One reason my main business is successful is because everyone else was doing the same thing and fighting over crumbs. 

Cgipson1,     "No.. I usually try to stick to realistic ideas!

I never asked you if you thought it was a good idea. I never asked anyone here on how to do it, or how to get into the house  (schwettlyens).  What I asked was if anyone had tried this or had success? I mentioned the agents were "bitchy" because I have experience in the RE business. Yes, it's a stereotype, because it's a generalization and well known fact most in the industry admit to. 

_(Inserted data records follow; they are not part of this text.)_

-- ==== Sys2Proof/Machine/Control.lean ====
section
/-! DEFINITION. The control commands NOP and ECLR (42_control.md). -/

namespace Sys2Proof.Machine

/-- NOP: an accepted one changes no state at all (42_control.md R170). -/
def execNop (s : State) : Host.Outcome State Fault Refusal :=
  whenAccepted .nop (fun s => s) s

/-- ECLR: OVF, CMD_ERR, DONE, ERR_LOC and ERR_VAL to 0 (42_control.md R171). -/
def execEclr (s : State) : Host.Outcome State Fault Refusal :=
  whenAccepted .eclr clearErrors s

end Sys2Proof.Machine
end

@Schwettlylens: You didn't even own the house? Of course you're not gonna get the code. I think you should read the original post to understand.


----------



## animotionphoto (Jun 29, 2012)

jamesbjenkins said:


> Well, good luck with that. Every single RE agent I've spoken to in my area is perfecting happy with their crap P&S shots for their MLS listings.  They have no comprehension or appreciation for the usefulness of pro REP for other applications like brochures, high-res slideshows, etc.. Kinda hard to break into the REP market when the market itself is non-existent.
> 
> I have $2500 worth of recently purchased tripod, head and UWA glass (14-24) sitting there ready for RE shoots collecting dust in my office. That's a cool feeling.
> 
> ...



I think maybe it's your location. I'm in the Austin area, sooo. Yeah, I'm not trying to do business with RE agents. Been there, done that and was unpleasant. I just want to use an unoccupied  luxurious home every once in a while to stage a shoot. Use their furniture, swimming pools, bathrooms as free props. In the time I started this thread, I've had two other agents call me back interested in my proposition. I think if you move to DFW, your income will change significantly depending on your plan of attack. There's people with BIG money there. Good luck as well.


----------



## vfotog (Jun 30, 2012)

animotionphoto said:


> Let me disclose, I'm very frank and straight forward, and of course a noob, so let me apologize first. I'm quite surprised at the lack of business imagination coming from a group of people in the business of such. I've been a business owner over 15 years and am a member of other business message boards, and have not gotten such negative feedback on the "idea" subject. It seems everyone is doing the same thing as the next guy. This is usually a sign of the inability to either think out of the box, or competition protection.
> 
> One reason my main business is successful is because everyone else was doing the same thing and fighting over crumbs.
> 
> ...



Maybe you've had a problem with women because of your arrogance? Just sayin'....    So you think people are unimaginative because they bring up legitimate business issues like insurance?  And that's somehow bad? If you're shooting on someone's private property, you need more than the real estate agent's permission. You're gonna need the property owner's permission. If you are using people's property, decor, etc, bringing in "models", equipment, etc you better be carrying the appropriate insurance in case of some sort of "accident." Of course, you want to have all your business licenses in place too. But if you think that people are incapable of thinking outside the box because they ask you about being insured, you're not very business-minded anyway. But then, if you can't get along with all the women in real estate, you've already got such huge limits on your potential client base... You could also pay to use a space and not give away photography too!


----------



## Robin Usagani (Jun 30, 2012)

Yes.. and you dont own the house.  If the agent agrees, he or she probably need to be at your shoot.


----------



## animotionphoto (Jun 30, 2012)

vfotog said:


> animotionphoto said:
> 
> 
> > Let me disclose, I'm very frank and straight forward, and of course a noob, so let me apologize first. I'm quite surprised at the lack of business imagination coming from a group of people in the business of such. I've been a business owner over 15 years and am a member of other business message boards, and have not gotten such negative feedback on the "idea" subject. It seems everyone is doing the same thing as the next guy. This is usually a sign of the inability to either think out of the box, or competition protection.
> ...



Once again the communication breaks down. I think you're easily offended. You and Schwettylens' keep talking about stuff that has already been handled and is redundantly not in question. But let me go ahead and enlighten the both of you, because as a noob, from reading your posts, if you're my competition.....I've got it made

1. Gen Liability ins: $500,000 per occurance
2. Errors and omissions: $100,000 per year per occurance
3. Supra key access to RE property (as explained time and again of passed RE business)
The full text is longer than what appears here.